━━━━━ Data provided ━━━━━

-- ==== Sys2Proof/Certificates/Slice0/Obligations.lean ====
section
/-! DEFINITION. The statements about the machine that are to be proved. Each docstring names the rules of the spec it
rests on. Frames are said with `MemoryKept`: every byte of memory outside the listed addresses reads as before. -/

open Sys2Proof Sys2Proof.Machine

/-! ## Encoding -/

/-- Decoding an encoded well-formed instruction gives it back, with whatever bytes follow it: every operand at every
value (`30_encoding.md` R69, R70, R71). -/
def Obligations.DecodeEncodeRoundTrip : Prop :=
  ∀ (i : Instr) (rest : List Byte), i.wellFormed = true → decode (encode i ++ rest) = .ok (i, rest)

/-- What decodes is well-formed and encodes back to the bytes read: no bit of an instruction is dropped
(`30_encoding.md` R69, R73). -/
def Obligations.EncodeDecodeRoundTrip : Prop :=
  ∀ (bytes rest : List Byte) (i : Instr), decode bytes = .ok (i, rest) → i.wellFormed = true ∧ encode i ++ rest = bytes

/-- `30_encoding.md` R73: decoding is by the opcode byte alone and total, and the ranges of the rows are disjoint and
cover all 256 values. The spec marks R73 as its own inference: "[derived: from rule R71 and rule R72]". -/
def Obligations.OpcodeRowsPartition : Prop :=
  ∀ op : Byte, (opcodeRows.filter (fun row => row.matches op)).length = 1 ∧
    ∀ x y z : Byte,
      (decodeBytes op x y z).wellFormed = true ∧ (decodeBytes op x y z).opcode = op ∧
        (decodeBytes op x y z).bytes = (decodeBytes op 0 0 0).bytes ∧
        ∀ flags : Nibble, microprogram (decodeBytes op x y z) flags = microprogram (decodeBytes op 0 0 0) flags

/-- Encodings written out in the spec's instruction rules decode to the instructions they stand for
(`42_move_and_load.md` R131, R132, R134; `43_memory_access.md` R141; `45_logic_bits_flags.md` R168, R172;
`46_stack_and_control.md` R186, R189; `47_io_uart.md` R203). -/
def Obligations.SpecWordsDecode : Prop :=
  decode [0x09, 0x5A] = .ok (.ldi .b 0x5A, []) ∧
  decode [0x0D, 0x00, 0x80] = .ok (.ldp .cd 0x00 0x80, []) ∧
  decode [0x11] = .ok (.mov .a .b, []) ∧
  decode [0x2C] = .ok (.ldpi .a .cd, []) ∧
  decode [0x05, 0x00, 0x05, 0x06] = .ok (.calj 0x00 0x05 0x06, []) ∧
  decode [0xB9, 0x10, 0x04] = .ok (.jz 0x10 0x04, []) ∧
  decode [0x8B] = .ok (.or .c .d, []) ∧
  decode [0xE8, 0x5A, 0xFB] = .ok (.bmx .a 0x5A 0xFB, []) ∧
  decode [0xE3, 0xBA] = .ok (.outi .p3 0xBA, [])

/-! ## The ALU table -/

/-- `40_alu_operations.md` R91 to R95: the five operations that compute a byte from both operands or pass one of them,
with the uses of `NAND` that R93 names. -/
def Obligations.AluByteOperations : Prop :=
  ∀ (img : BootImage) (r l : Byte),
    alu img 0 r l = l ∧
    alu img 1 r l = r ∧
    (∀ k : Nat, k < 8 → (alu img 2 r l).getLsbD k = !(l.getLsbD k && r.getLsbD k)) ∧
    (∀ x : Byte, alu img 2 x x = ~~~x) ∧
    alu img 2 (alu img 2 r l) (alu img 2 r l) = l &&& r ∧
    alu img 2 0x00 l = 0xFF ∧
    (∀ k : Nat, k < 8 → (alu img 3 r l).getLsbD k = (l.getLsbD k || r.getLsbD k)) ∧
    (alu img 4 r l).toNat = (l.toNat + r.toNat) % 256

━━━━━

• **Task prompt**: Please return the lines above that run from the line containing "(img : BootImage)" to the line containing "alu img 2 0x00 l = 0xFF ∧", inclusive, exactly and with no other lines.

• **Final answer**:
  ∀ (img : BootImage) (r l : Byte),
    alu img 0 r l = l ∧
    alu img 1 r l = r ∧
    (∀ k : Nat, k < 8 → (alu img 2 r l).getLsbD k = !(l.getLsbD k && r.getLsbD k)) ∧
    (∀ x : Byte, alu img 2 x x = ~~~x) ∧
    alu img 2 (alu img 2 r l) (alu img 2 r l) = l &&& r ∧
    alu img 2 0x00 l = 0xFF ∧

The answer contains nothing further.